Herbalife's $4.1-billion question debated

At least one federal judge implied in recent years that William Ackman's central theme in a 334-page presentation that Herbalife is operating an unlawful pyramid scheme cannot be readily dismissed.

Josh Long, Associate editorial director, Natural Products Insider

June 5, 2013

12 Min Read
Herbalife's $4.1-billion question debated

Is Herbalife Ltd., the global multi-level marketer with $4.1 billion in annual sales, nothing more than an unlawful pyramid scheme? That question has been asked since the 1980s and resurfaced in December 2012 when William Ackman of Pershing Square Capital bet $1 billion that Herbalife exploits its network of 3.2 million distributors and is destined to fail.

Excluding a 2011 ruling from a Belgium court that is on appeal, Herbalife executives emphasized no court has ruled the company operates a pyramid scheme in its 33-year history.

"Our distributors know we're not a pyramid scheme," Des Walsh, Herbalife's president, told investors early this year in New York.

Paying for recruitment

But at least one federal judge implied in recent years that Ackman's central theme in a 334-page presentationthat Herbalife is operating an unlawful pyramid schemecannot be readily dismissed.

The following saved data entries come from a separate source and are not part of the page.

/-- R409, R412: the result words that a collect of slot j writes: none of an EMPTY job whose fallback is not forced. -/
def resultWords (s : State) (j : Nat) : List Nat :=
  let x := jobSlot s j
  if fld s (Reg.slvSlotState j) 27 24 = 5 ∧ bitOf (effRd s Reg.slvForceFb) j = false then []
  else (List.range (jobOf s x).resLen).map (fun i => desc s x.desc 0x0C 4 + i)

/-- R412, R413: a collect begins: the lane check has ended, and the outcome leaves the words to be written. -/
def entryCollect (uid : Nat) (s : State) : State :=
  match entryOf s uid with
  | none => s
  | some o =>
    let j := bitsOf o.e.arg0 2 0
    let ws := resultWords s j
    let r := slvOutcome uid o.e j (laneCheck j s)
    let acts := match r.1 with
      | .cells l => (ws.zip l).map (fun p => Act.put p.1 p.2)
      | .held => ws.map (fun w => Act.keep w .held false)
    let st := desc s (jobSlot s j).desc 0xE0 4
    entryUpd uid (fun x => { x with res := acts ++
      (if st < imgWords then [.put st ⟨BitVec.ofNat 32 (rd r.2 (Reg.slvSlotState j)), .good⟩] else []) }) r.2

end Sys2Proof.Machine
end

Crucial to the legal analysis is whether Herbalife forks over bonuses and other rewards to its distributors for recruiting others into the network when those rewards are "unrelated to the sale of the product to ultimate users." This element is the central prong of a pyramid scheme test the FTC outlined in a 1975 decision, In re: Koscot Interplanetary Inc.

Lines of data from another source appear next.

/-- R445, R447, R449: SAFETY_INPUT_CHANGE: until control clock `clk` the terminal of SIn has shown the voltage `run.mv` for
`run.us` µs in which its filter ran. The raw state follows the thresholds, and the qualified state follows it when it has stood for FILTER. `mid` gives the
midpoints of brakes that this applies. -/
def execSafetyInputChange (n : Fin 16) (run : VoltRun) (clk mid : Nat) (s : State) : Host.Outcome State Fault Refusal :=
  .next (
    let s1 := advanceTo clk s
    if blanked s1 n then s1
    else
      let last := bitOf s1.saf.raw n
      let raw := siRawLevel last run.mv
      let stood := min 50000 ((if raw = last then tabGet (fun _ => (0 : Nat)) s1.saf.rawUs n else 0) + run.us)
      let s2 := safUpd (fun x => { x with
        raw := putBit x.raw n raw, rawUs := tabSet (fun _ => (0 : Nat)) x.rawUs n stood }) s1
      if fld s2 (Reg.safInCfg n) 24 16 * 100 ≤ stood then midpointCheck s2 mid (qualify n raw s2) else s2)

/-- R458, R460: RESET_PRESS_RELEASE: the qualified release of reset input SIn at clock `clk`. -/
def execResetPressRelease (n : Fin 16) (clk : Nat) (s : State) : Host.Outcome State Fault Refusal :=
  .next (if siKind s n = 5 then
    qualify n false (safUpd (fun x => { x with raw := putBit x.raw n false }) (advanceTo clk s))
  else s)

/-- R459: a reset input has been active for 3.0 s. -/
def execResetStuck (n : Fin 16) (s : State) : Host.Outcome State Fault Refusal :=
  .next (match tabGet (fun _ => (none : Option Nat)) s.saf.press n with
    | some c => if siKind s n = 5 ∧ bitOf s.saf.q n then safChanged (setStuck n (advanceTo (c + 600000000) s)) else s
    | none => s)

/-- R461: a stuck reset input has stayed inactive for 1.0 s. -/
def execResetStuckClear (n : Fin 16) (s : State) : Host.Outcome State Fault Refusal :=
  .next (if bitOf s.saf.stuck n ∧ bitOf s.saf.q n = false then
    s |> advanceTo (tabGet (fun _ => (0 : Nat)) s.saf.offClk n + secClk)
      |> safUpd (fun x => { x with stuck := putBit x.stuck n false }) |> safChanged
  else s)

/-- R448: the members of pair k have differed for longer than DISC_TIME. -/
def execDiscrepancy (k : Fin 8) (s : State) : Host.Outcome State Fault Refusal :=
  .next (match tabGet (fun _ => (none : Option Nat)) s.saf.pairSince k with
    | some c =>
      if siPair s (2 * k) ∧ bitOf s.saf.disc k = false ∧ 2 ≤ s.saf.unit then
        s |> advanceTo (c + 2000000 * fld s (Reg.safInCfg (2 * k)) 31 25 + 1)
          |> safUpd (fun x => { x with
              disc := putBit x.disc k true, discSeen := putBit x.discSeen k false
              pairSince := tabSet (fun _ => (none : Option Nat)) x.pairSince k none })
          |> bump Reg.safCntDiscrepancy 1 |> raise_ 0x0D 4 |> safEval
      else s
    | none => s)

/-- R449: one input fed from the source that has just pulsed; it stayed on, or followed. -/
def crossCheck (on i : Nat) (s : State) : State :=
  let put (n : Nat) (t : State) : State := safUpd (fun x => { x with followed := tabSet (fun _ => (0 : Nat)) x.followed i n }) t
  if bitOf on i then
    if bitOf s.saf.cross i then put 0 s
    else s |> put 0 |> safUpd (fun x => { x with cross := putBit x.cross i true }) |> bump Reg.safCntCross 1 |> raise_ 0x0D 5
  else if bitOf s.saf.cross i then
    let n := tabGet (fun _ => (0 : Nat)) s.saf.followed i + 1
    if 2 ≤ n then s |> put 0 |> safUpd (fun x => { x with cross := putBit x.cross i false }) else put n s
  else s

/-- R449: the next pulse of test source `src` ends, 300 µs after it began; `on` has a bit for every input that stayed on through the
pulse. The first pulse since the unit entered LIVE ends now and sets the grid of all (log entry 93). -/
def execSafetyTestSourcePulse (src : Fin 4) (on : Nat) (s : State) : Host.Outcome State Fault Refusal :=
  .next (if safDrives s then
    let s1 := match s.saf.pulseClk with
      | some c => advanceTo (gridClk s (c + 2000000 * src + 60000) 8000000) s
      | none => safUpd (fun x => { x with pulseClk := some ((s.now + 8000000 - 60000 - 2000000 * src) % 8000000) }) s
    safEval (each ((List.range 16).filter (fun i => siKind s i == 1 && siSource s i == src.val)) (crossCheck on) s1)
  else s)

/-! ### Channel fault (R443, R444) -/

/-- The unit enters FAULT: outputs and brakes are de-energised. -/
def safFault (s : State) : State := safEval (safUpd (fun x => { x with unit := 4 }) s)

/-- R443, R444: a channel fault. -/
def channelFault (s : State) : State :=
  if s.saf.chFault then s
  else
    let s1 := s |> safUpd (fun x => { x with chFault := true }) |> bump Reg.safCntChannelFault 1 |> raise_ 0x0D 13
    if s.saf.unit = 2 ∧ role s = roleActive ∧ fld s Reg.redPartner 2 0 = roleStandby ∧ flag s Reg.redPartner 4 = false then
      s1 |> safUpd (fun x => { x with unit := 3, faultClk := s.now }) |> requestSwap .safety |> safEval
    else if s.saf.unit = 0 then s1
    else safFault s1

/-- R443: CHANNEL_COMPARE: the channels' qualified inputs have differed for `inUs` µs, their latches or commands for `outUs` µs. -/
def execChannelCompare (inUs outUs : Nat) (s : State) : Host.Outcome State Fault Refusal :=
  .next (if 1000 < inUs ∨ 30 < outUs then channelFault s else s)

/-- R444: 12 ms after FAULT_WAIT began. -/
def execFaultWaitExpire (s : State) : Host.Outcome State Fault Refusal :=
  .next (if s.saf.unit = 3 then safFault (advanceTo (s.saf.faultClk + 2400000) s) else s)

/-! ### Outputs (R463) -/

/-- R463: OUT_FAULT latches for output o, from overcurrent or not; another fault makes an overcurrent latch one that stays. -/
def outFault (o : Nat) (oc : Bool) (s : State) : State :=
  if bitOf s.saf.outFault o then
    (if oc then s else safChanged (safUpd (fun x => { x with overcur := putBit x.overcur o false }) s))
  else
    s |> safUpd (fun x => { x with outFault := putBit x.outFault o true, overcur := putBit x.overcur o oc })
      |> bump Reg.safCntOutFault 1 |> raise_ 0x0D 7 |> safChanged

/-- R463: the next switch test of output o, 500 ms after the last, when the other channel tested its switch; `cut` tells whether
midpoint and terminal voltage were cut. The first since the unit entered LIVE is now (log entry 93). -/
def execSoPulseTest (o : Fin 6) (cut : Bool) (s : State) : Host.Outcome State Fault Refusal :=
  .next (if flag s (Reg.safOutCfg o) 0 ∧ safDrives s then
    let s1 := match tabGet (fun _ => (none : Option Nat)) s.saf.soClk o with
      | some c => advanceTo (gridClk s (c + 100000000) 100000000) s
      | none => s
    let s2 := safUpd (fun x => { x with soClk := tabSet (fun _ => (none : Option Nat)) x.soClk o (some s1.now) }) s1
    if soOn s2 o ∧ cut = false then outFault o false s2 else s2
  else s)

/-- R463: output o carries more than 1.5 A for 100 µs. -/
def execSoOvercurrent (o : Fin 6) (s : State) : Host.Outcome State Fault Refusal :=
  .next (if soOn s o then outFault o true s else s)

/-- R463: the terminal of output o stays above 12 V for 2 ms after both switches open. -/
def execSoTerminalStuck (o : Fin 6) (s : State) : Host.Outcome State Fault Refusal :=
  .next (if safDrives s ∧ soOn s o = false then outFault o false (safUpd (fun x => { x with term := putBit x.term o true }) s) else s)

/-! ### Brake timers and the brake test -/

/-- R465: the coil current lies within I_MIN-I_MAX. -/
def coilOk (s : State) (n ma : Nat) : Bool := decide (10 * bkCoil s n 23 16 ≤ ma) && decide (ma ≤ 10 * bkCoil s n 31 24)

/-- R465: RELEASE_TIME after a release: coil current and feedback are verified. -/
def execBrakeReleaseTimeout (n : Fin 2) (ma : Nat) (s : State) : Host.Outcome State Fault Refusal :=
  .next (
    let b := brake s n
    if b.state = 1 then
      let s1 := s |> advanceTo (b.opClk + 2000000 * bkCoil s n 15 8) |> putBrake n { b with coilMa := ma }
      if coilOk s n ma ∧ (bkIo s n 12 12 = 0 ∨ bkFb s n) then
        safEval (putBrake n { brake s1 n with state := 2, relFail := false } s1)
      else safEval (bkReleaseFail n s1)
    else s)

/-- R465: the coil current of a released brake leaves its window. -/
def execCoilCurrentLost (n : Fin 2) (ma : Nat) (s : State) : Host.Outcome State Fault Refusal :=
  .next (
    let b := brake s n
    if b.state = 2 ∧ coilOk s n ma = false then safEval (bkReleaseFail n (putBrake n { b with coilMa := ma } s)) else s)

"As is apparent, the presence of this second element, recruitment with rewards unrelated to the product sales, is nothing more than an elaborate chain letter in which individuals who pay a valuable consideration with the expectation of recouping it to some degree via recruitment are bound to be disappointed," Circuit Judge Robert Beezer of the U.S. Court of Appeals for the 9th Circuit, wrote 21 years later in the landmark case of Webster v. Omnitrition Int'l.

Most Herbalife distributors are consumers

Herbalife executives said most distributors purchase products, like its best-selling Formula 1 shake, for their own consumption rather than to make a killing as a business venture. According to a January 2013 outside study of 408 former distributors Herbalife commissioned, 73% of them joined the nutritional products manufacturer primarily because they wanted to obtain a discount on a product for their personal use, the company revealed during its investor presentation in January 2013.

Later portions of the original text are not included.